(Saved data entries)
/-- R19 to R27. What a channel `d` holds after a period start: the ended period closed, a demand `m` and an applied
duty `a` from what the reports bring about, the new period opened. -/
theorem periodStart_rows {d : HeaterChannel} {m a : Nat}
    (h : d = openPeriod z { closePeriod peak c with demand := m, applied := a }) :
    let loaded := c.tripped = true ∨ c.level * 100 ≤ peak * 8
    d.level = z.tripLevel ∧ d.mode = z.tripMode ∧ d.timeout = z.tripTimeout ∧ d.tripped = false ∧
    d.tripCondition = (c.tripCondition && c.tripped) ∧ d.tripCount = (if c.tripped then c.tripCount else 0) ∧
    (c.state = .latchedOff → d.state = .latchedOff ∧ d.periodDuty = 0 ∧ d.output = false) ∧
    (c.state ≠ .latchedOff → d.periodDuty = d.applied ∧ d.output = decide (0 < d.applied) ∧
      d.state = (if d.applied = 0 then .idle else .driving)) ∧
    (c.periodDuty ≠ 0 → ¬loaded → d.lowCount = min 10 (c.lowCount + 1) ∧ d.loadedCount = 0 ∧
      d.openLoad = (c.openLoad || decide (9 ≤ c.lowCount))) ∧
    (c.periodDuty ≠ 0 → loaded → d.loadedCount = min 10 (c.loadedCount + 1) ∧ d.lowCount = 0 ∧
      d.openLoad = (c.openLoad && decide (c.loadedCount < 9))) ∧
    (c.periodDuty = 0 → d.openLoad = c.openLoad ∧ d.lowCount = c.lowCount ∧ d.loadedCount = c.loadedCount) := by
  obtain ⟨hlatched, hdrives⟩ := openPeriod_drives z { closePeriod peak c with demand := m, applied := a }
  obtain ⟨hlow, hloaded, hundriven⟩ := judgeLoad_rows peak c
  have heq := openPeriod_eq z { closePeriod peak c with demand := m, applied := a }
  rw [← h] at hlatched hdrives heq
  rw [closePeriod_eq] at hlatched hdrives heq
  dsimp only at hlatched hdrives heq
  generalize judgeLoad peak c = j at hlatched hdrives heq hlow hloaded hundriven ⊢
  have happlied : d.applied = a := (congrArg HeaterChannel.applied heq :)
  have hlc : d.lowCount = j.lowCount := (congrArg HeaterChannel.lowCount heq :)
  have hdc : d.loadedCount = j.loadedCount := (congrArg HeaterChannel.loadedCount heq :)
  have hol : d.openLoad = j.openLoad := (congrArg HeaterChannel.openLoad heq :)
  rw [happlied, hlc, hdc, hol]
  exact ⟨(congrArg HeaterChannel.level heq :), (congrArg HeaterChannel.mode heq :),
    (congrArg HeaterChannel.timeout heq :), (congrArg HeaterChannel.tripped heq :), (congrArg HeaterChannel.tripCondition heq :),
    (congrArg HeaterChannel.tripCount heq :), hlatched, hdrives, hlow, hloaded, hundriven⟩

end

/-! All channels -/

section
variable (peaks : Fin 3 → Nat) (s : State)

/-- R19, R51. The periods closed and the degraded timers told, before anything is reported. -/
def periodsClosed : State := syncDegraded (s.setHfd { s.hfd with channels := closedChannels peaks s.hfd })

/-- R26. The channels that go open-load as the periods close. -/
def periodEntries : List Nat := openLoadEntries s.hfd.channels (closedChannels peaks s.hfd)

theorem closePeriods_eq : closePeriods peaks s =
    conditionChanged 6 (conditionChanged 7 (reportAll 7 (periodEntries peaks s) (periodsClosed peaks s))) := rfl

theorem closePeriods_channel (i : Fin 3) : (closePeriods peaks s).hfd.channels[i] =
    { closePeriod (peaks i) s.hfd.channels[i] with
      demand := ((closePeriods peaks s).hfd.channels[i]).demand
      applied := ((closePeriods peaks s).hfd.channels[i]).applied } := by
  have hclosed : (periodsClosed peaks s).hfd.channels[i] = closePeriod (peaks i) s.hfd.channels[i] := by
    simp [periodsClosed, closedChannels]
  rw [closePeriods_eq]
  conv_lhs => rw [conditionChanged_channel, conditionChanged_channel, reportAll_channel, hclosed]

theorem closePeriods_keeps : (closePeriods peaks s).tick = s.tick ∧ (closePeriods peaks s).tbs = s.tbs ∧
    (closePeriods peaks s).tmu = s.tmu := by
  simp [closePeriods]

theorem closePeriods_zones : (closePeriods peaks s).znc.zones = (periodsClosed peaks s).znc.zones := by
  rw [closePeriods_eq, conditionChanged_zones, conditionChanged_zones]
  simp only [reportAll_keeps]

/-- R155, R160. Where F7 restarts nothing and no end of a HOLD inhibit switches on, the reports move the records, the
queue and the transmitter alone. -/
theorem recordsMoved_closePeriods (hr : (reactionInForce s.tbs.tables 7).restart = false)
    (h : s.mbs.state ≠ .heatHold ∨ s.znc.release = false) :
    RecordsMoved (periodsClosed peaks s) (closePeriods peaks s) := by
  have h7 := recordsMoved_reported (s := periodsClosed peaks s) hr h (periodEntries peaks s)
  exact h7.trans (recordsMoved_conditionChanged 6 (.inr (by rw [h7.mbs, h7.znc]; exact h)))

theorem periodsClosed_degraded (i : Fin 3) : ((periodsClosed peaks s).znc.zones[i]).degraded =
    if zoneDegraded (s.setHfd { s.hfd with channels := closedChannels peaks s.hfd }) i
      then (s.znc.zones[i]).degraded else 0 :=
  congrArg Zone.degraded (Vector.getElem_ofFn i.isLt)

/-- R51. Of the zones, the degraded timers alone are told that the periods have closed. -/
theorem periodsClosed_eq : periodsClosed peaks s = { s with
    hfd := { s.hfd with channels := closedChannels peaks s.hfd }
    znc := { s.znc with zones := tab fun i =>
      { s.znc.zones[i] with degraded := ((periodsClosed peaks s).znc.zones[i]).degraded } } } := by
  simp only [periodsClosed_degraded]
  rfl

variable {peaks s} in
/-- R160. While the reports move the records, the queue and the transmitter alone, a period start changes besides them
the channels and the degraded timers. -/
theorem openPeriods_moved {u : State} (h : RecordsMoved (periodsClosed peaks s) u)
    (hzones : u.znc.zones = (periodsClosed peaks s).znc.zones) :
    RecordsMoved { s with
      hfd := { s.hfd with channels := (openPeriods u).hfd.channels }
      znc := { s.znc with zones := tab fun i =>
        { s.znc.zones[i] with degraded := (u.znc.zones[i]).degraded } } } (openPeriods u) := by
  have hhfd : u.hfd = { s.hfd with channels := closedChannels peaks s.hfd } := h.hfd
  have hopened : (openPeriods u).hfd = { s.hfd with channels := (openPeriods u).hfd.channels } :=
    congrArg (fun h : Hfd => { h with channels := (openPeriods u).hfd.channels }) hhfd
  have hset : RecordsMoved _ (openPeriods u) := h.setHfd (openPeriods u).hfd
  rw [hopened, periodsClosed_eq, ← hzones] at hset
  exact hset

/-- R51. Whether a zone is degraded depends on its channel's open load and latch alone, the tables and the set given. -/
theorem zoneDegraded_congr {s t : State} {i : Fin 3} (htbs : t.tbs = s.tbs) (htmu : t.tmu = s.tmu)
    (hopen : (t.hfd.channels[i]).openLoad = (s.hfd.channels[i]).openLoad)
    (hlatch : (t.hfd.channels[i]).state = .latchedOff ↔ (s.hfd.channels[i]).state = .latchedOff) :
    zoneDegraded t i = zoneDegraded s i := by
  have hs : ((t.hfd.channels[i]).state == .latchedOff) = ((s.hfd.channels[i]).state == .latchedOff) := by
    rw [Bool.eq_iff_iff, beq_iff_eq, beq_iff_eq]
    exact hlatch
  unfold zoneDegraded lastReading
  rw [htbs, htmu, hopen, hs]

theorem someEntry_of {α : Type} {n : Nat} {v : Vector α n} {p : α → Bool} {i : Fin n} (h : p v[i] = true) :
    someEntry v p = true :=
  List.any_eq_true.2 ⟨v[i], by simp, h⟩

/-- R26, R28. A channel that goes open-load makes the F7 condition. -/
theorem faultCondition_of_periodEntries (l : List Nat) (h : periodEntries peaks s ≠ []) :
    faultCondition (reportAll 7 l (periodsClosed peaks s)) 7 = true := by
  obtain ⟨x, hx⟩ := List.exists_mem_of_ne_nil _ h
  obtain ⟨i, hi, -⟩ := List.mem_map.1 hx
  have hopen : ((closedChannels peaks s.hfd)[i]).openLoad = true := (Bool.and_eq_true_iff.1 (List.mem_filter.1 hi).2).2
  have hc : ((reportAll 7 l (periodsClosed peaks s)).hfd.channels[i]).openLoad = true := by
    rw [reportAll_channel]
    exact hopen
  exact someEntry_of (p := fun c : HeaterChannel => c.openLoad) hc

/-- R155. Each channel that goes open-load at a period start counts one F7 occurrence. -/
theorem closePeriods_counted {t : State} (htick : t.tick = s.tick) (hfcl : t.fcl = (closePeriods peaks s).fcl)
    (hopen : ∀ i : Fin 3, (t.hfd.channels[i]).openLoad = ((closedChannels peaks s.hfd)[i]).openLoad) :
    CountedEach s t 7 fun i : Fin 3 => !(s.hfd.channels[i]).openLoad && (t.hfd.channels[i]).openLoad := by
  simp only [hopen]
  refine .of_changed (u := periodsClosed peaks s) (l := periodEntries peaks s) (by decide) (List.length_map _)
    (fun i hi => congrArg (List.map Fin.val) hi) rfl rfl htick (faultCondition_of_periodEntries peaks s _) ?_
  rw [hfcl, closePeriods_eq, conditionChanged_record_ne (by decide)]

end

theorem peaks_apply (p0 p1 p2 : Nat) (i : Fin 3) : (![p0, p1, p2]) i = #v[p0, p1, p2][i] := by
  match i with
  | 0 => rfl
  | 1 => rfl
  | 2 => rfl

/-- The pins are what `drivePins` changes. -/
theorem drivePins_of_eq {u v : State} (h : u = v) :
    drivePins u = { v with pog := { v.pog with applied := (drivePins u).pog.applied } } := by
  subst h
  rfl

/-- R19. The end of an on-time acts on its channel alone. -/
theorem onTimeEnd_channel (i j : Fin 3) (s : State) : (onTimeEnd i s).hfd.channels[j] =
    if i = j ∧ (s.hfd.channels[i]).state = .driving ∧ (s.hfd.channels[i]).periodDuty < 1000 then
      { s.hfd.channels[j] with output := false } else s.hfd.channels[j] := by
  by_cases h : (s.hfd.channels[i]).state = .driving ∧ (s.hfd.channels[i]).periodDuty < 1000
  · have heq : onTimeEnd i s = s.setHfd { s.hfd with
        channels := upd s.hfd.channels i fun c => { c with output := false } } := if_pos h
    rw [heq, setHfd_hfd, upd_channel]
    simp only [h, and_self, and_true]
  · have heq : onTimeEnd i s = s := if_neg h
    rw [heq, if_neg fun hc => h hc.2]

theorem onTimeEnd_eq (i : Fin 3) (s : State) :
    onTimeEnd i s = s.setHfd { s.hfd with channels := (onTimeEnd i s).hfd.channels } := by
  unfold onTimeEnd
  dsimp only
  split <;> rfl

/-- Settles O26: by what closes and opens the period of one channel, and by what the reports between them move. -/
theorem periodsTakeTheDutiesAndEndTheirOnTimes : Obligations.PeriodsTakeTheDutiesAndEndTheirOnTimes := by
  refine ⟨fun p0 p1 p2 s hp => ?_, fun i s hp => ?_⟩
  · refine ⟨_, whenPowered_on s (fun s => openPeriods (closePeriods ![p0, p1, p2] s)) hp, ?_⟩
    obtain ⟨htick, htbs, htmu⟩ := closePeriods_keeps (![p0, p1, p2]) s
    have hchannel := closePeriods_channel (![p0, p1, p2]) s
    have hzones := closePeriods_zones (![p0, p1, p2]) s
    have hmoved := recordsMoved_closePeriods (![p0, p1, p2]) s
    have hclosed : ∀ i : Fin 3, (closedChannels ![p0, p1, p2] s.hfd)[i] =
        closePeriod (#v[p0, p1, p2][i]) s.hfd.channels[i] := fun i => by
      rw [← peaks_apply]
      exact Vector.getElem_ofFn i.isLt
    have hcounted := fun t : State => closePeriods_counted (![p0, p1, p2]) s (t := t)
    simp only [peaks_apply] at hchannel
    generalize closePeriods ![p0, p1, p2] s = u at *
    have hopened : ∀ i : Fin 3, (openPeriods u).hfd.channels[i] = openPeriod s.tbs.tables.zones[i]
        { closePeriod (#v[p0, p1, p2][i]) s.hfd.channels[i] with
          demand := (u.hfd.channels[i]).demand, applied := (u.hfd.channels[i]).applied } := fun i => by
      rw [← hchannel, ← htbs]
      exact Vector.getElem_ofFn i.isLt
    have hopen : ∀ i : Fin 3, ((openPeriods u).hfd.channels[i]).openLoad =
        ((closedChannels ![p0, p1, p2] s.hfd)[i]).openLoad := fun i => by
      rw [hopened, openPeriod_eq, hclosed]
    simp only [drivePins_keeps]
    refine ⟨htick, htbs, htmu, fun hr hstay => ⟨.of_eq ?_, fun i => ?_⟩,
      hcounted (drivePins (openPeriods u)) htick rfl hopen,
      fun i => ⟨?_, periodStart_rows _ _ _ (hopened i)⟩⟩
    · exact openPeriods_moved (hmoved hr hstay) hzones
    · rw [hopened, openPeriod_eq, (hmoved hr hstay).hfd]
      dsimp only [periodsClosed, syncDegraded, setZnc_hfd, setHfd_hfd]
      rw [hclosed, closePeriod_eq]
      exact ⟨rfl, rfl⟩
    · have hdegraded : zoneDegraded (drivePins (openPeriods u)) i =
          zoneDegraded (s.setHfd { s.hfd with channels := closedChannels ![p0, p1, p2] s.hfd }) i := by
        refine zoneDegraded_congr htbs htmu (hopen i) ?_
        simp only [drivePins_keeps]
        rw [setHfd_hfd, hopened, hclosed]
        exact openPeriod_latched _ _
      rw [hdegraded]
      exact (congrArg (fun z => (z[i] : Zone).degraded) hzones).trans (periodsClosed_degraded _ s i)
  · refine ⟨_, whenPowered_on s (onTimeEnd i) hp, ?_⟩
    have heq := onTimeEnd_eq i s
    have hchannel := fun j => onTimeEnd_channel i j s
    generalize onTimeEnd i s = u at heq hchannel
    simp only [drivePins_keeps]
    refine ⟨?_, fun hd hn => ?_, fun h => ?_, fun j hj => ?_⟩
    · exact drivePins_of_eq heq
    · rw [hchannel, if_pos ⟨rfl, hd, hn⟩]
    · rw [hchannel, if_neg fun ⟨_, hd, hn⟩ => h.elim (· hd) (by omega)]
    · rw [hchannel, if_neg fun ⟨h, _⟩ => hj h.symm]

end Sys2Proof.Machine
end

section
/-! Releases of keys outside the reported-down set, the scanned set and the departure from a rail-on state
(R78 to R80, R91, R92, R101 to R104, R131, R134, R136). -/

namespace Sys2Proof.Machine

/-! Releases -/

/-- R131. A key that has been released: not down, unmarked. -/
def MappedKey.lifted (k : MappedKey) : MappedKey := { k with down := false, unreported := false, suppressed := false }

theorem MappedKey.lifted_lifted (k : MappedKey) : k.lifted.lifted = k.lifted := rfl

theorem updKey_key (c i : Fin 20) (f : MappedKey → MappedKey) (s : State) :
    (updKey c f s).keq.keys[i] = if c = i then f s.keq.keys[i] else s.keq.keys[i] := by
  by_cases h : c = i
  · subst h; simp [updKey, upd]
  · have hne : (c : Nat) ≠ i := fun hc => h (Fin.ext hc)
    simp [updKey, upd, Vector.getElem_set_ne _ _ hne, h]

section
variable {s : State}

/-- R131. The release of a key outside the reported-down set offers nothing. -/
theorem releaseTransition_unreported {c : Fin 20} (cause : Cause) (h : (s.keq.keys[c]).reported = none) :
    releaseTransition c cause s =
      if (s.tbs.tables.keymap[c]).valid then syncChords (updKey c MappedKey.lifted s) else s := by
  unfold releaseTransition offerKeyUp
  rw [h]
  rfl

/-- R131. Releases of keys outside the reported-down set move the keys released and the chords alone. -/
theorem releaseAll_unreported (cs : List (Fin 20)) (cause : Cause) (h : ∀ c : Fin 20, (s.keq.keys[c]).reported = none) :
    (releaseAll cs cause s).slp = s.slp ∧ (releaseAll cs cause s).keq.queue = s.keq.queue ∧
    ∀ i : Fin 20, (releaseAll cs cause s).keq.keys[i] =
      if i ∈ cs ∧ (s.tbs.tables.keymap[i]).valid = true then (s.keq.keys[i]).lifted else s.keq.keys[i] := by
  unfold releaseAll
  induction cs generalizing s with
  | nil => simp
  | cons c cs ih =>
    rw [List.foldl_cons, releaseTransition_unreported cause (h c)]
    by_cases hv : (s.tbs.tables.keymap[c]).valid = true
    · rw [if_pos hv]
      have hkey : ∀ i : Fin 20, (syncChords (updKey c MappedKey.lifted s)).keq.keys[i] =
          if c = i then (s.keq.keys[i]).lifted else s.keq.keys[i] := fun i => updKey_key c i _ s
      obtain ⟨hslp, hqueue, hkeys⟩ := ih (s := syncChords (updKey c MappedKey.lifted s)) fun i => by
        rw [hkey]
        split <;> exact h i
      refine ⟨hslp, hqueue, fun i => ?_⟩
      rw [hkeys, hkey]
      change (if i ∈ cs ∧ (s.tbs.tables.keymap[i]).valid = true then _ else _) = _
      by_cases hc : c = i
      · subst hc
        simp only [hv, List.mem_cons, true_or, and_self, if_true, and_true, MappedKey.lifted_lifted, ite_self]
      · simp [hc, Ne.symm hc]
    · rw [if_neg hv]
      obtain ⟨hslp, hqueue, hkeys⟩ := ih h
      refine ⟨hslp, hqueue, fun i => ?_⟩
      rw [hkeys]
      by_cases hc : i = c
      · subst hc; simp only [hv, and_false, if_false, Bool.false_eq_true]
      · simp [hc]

* * *

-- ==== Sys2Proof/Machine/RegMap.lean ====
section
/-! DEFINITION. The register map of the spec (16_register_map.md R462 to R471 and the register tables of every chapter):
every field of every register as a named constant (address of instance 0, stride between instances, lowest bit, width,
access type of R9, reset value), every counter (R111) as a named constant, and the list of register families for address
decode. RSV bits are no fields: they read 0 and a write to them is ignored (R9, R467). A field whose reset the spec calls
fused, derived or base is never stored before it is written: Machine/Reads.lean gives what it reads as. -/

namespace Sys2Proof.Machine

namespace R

...

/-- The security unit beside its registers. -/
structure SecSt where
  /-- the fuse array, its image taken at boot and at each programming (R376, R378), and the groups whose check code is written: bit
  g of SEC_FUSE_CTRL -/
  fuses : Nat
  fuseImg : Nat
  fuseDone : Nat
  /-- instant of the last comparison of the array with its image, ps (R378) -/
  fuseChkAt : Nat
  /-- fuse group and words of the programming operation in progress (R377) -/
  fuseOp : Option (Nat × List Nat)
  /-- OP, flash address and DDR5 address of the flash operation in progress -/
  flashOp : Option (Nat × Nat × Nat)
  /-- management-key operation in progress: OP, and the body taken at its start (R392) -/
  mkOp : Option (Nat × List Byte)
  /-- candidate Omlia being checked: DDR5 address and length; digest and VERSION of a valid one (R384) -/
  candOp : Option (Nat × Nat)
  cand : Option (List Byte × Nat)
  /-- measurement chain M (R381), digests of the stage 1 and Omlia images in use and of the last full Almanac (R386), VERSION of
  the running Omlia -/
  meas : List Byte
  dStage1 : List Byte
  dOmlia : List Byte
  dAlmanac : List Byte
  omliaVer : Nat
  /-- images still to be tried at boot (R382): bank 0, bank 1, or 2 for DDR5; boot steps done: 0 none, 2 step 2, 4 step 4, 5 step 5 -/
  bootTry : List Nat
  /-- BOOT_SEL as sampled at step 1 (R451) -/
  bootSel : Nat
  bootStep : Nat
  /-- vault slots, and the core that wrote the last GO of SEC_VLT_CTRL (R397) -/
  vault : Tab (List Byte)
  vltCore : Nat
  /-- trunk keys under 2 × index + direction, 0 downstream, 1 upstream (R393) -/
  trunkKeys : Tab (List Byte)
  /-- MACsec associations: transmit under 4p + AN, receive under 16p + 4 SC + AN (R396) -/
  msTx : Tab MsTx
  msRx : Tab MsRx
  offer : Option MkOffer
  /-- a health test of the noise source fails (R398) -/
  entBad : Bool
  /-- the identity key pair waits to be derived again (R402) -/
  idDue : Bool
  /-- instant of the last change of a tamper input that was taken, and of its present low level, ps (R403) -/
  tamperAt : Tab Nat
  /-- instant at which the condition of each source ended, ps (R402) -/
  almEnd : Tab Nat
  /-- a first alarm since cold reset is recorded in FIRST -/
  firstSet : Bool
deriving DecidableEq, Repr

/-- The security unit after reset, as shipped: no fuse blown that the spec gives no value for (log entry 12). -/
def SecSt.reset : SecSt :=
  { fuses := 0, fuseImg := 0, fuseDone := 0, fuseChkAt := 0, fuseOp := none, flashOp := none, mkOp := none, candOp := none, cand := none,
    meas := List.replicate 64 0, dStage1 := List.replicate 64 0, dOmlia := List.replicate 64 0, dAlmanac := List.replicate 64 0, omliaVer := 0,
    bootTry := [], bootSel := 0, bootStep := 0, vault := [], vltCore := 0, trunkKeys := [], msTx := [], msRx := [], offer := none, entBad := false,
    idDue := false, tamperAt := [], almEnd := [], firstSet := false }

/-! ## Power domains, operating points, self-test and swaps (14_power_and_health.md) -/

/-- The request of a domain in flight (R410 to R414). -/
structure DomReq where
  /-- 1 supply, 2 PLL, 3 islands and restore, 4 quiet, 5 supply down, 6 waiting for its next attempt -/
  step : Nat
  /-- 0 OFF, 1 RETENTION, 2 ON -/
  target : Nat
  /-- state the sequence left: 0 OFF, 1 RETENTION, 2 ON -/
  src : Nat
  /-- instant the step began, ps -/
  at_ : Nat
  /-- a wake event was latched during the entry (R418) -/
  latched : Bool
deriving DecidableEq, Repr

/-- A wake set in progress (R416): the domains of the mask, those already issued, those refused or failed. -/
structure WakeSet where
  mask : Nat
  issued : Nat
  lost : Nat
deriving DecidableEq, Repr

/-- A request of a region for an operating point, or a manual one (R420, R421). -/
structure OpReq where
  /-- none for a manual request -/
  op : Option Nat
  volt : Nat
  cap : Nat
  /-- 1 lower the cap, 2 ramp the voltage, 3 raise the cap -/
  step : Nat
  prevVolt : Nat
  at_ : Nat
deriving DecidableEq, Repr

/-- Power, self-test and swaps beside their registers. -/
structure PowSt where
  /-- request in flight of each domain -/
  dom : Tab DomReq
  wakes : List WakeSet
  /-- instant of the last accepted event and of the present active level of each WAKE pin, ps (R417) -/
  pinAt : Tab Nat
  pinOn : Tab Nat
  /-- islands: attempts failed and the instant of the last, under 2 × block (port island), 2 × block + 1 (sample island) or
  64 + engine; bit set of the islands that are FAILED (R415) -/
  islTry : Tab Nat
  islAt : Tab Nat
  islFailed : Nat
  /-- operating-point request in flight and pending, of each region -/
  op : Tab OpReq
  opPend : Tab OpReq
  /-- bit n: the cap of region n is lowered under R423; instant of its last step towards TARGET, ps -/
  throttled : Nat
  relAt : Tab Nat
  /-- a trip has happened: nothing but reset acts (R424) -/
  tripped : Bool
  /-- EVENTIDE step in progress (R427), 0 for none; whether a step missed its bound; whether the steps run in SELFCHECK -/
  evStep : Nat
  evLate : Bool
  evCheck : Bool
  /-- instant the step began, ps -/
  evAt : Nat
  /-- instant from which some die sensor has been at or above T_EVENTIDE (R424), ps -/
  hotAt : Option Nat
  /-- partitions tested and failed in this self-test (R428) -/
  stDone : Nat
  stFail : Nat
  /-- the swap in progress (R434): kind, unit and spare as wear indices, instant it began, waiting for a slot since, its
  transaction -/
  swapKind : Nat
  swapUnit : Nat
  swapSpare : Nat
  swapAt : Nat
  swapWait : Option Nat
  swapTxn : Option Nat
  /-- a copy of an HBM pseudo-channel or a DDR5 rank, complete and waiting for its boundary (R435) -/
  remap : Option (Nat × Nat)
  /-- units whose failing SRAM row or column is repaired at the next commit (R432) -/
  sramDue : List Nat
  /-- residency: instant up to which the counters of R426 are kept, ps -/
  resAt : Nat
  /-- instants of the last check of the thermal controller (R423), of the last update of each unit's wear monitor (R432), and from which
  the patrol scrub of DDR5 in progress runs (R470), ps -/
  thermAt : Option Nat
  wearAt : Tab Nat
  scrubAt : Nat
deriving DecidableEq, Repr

EXERCISE AIM: From the records above, transcribe exactly the run of lines that opens with the line holding "exact openPeriod_latched _ _" and closes with the line holding "(s.keq.keys[i]).lifted else s.keq.keys[i] := by", both included.

RESULT OF THE TASK:
        exact openPeriod_latched _ _
      rw [hdegraded]
      exact (congrArg (fun z => (z[i] : Zone).degraded) hzones).trans (periodsClosed_degraded _ s i)
  · refine ⟨_, whenPowered_on s (onTimeEnd i) hp, ?_⟩
    have heq := onTimeEnd_eq i s
    have hchannel := fun j => onTimeEnd_channel i j s
    generalize onTimeEnd i s = u at heq hchannel
    simp only [drivePins_keeps]
    refine ⟨?_, fun hd hn => ?_, fun h => ?_, fun j hj => ?_⟩
    · exact drivePins_of_eq heq
    · rw [hchannel, if_pos ⟨rfl, hd, hn⟩]
    · rw [hchannel, if_neg fun ⟨_, hd, hn⟩ => h.elim (· hd) (by omega)]
    · rw [hchannel, if_neg fun ⟨h, _⟩ => hj h.symm]

end Sys2Proof.Machine
end

section
/-! Releases of keys outside the reported-down set, the scanned set and the departure from a rail-on state
(R78 to R80, R91, R92, R101 to R104, R131, R134, R136). -/

namespace Sys2Proof.Machine

/-! Releases -/

/-- R131. A key that has been released: not down, unmarked. -/
def MappedKey.lifted (k : MappedKey) : MappedKey := { k with down := false, unreported := false, suppressed := false }

theorem MappedKey.lifted_lifted (k : MappedKey) : k.lifted.lifted = k.lifted := rfl

theorem updKey_key (c i : Fin 20) (f : MappedKey → MappedKey) (s : State) :
    (updKey c f s).keq.keys[i] = if c = i then f s.keq.keys[i] else s.keq.keys[i] := by
  by_cases h : c = i
  · subst h; simp [updKey, upd]
  · have hne : (c : Nat) ≠ i := fun hc => h (Fin.ext hc)
    simp [updKey, upd, Vector.getElem_set_ne _ _ hne, h]

section
variable {s : State}

/-- R131. The release of a key outside the reported-down set offers nothing. -/
theorem releaseTransition_unreported {c : Fin 20} (cause : Cause) (h : (s.keq.keys[c]).reported = none) :
    releaseTransition c cause s =
      if (s.tbs.tables.keymap[c]).valid then syncChords (updKey c MappedKey.lifted s) else s := by
  unfold releaseTransition offerKeyUp
  rw [h]
  rfl

/-- R131. Releases of keys outside the reported-down set move the keys released and the chords alone. -/
theorem releaseAll_unreported (cs : List (Fin 20)) (cause : Cause) (h : ∀ c : Fin 20, (s.keq.keys[c]).reported = none) :
    (releaseAll cs cause s).slp = s.slp ∧ (releaseAll cs cause s).keq.queue = s.keq.queue ∧
    ∀ i : Fin 20, (releaseAll cs cause s).keq.keys[i] =
      if i ∈ cs ∧ (s.tbs.tables.keymap[i]).valid = true then (s.keq.keys[i]).lifted else s.keq.keys[i] := by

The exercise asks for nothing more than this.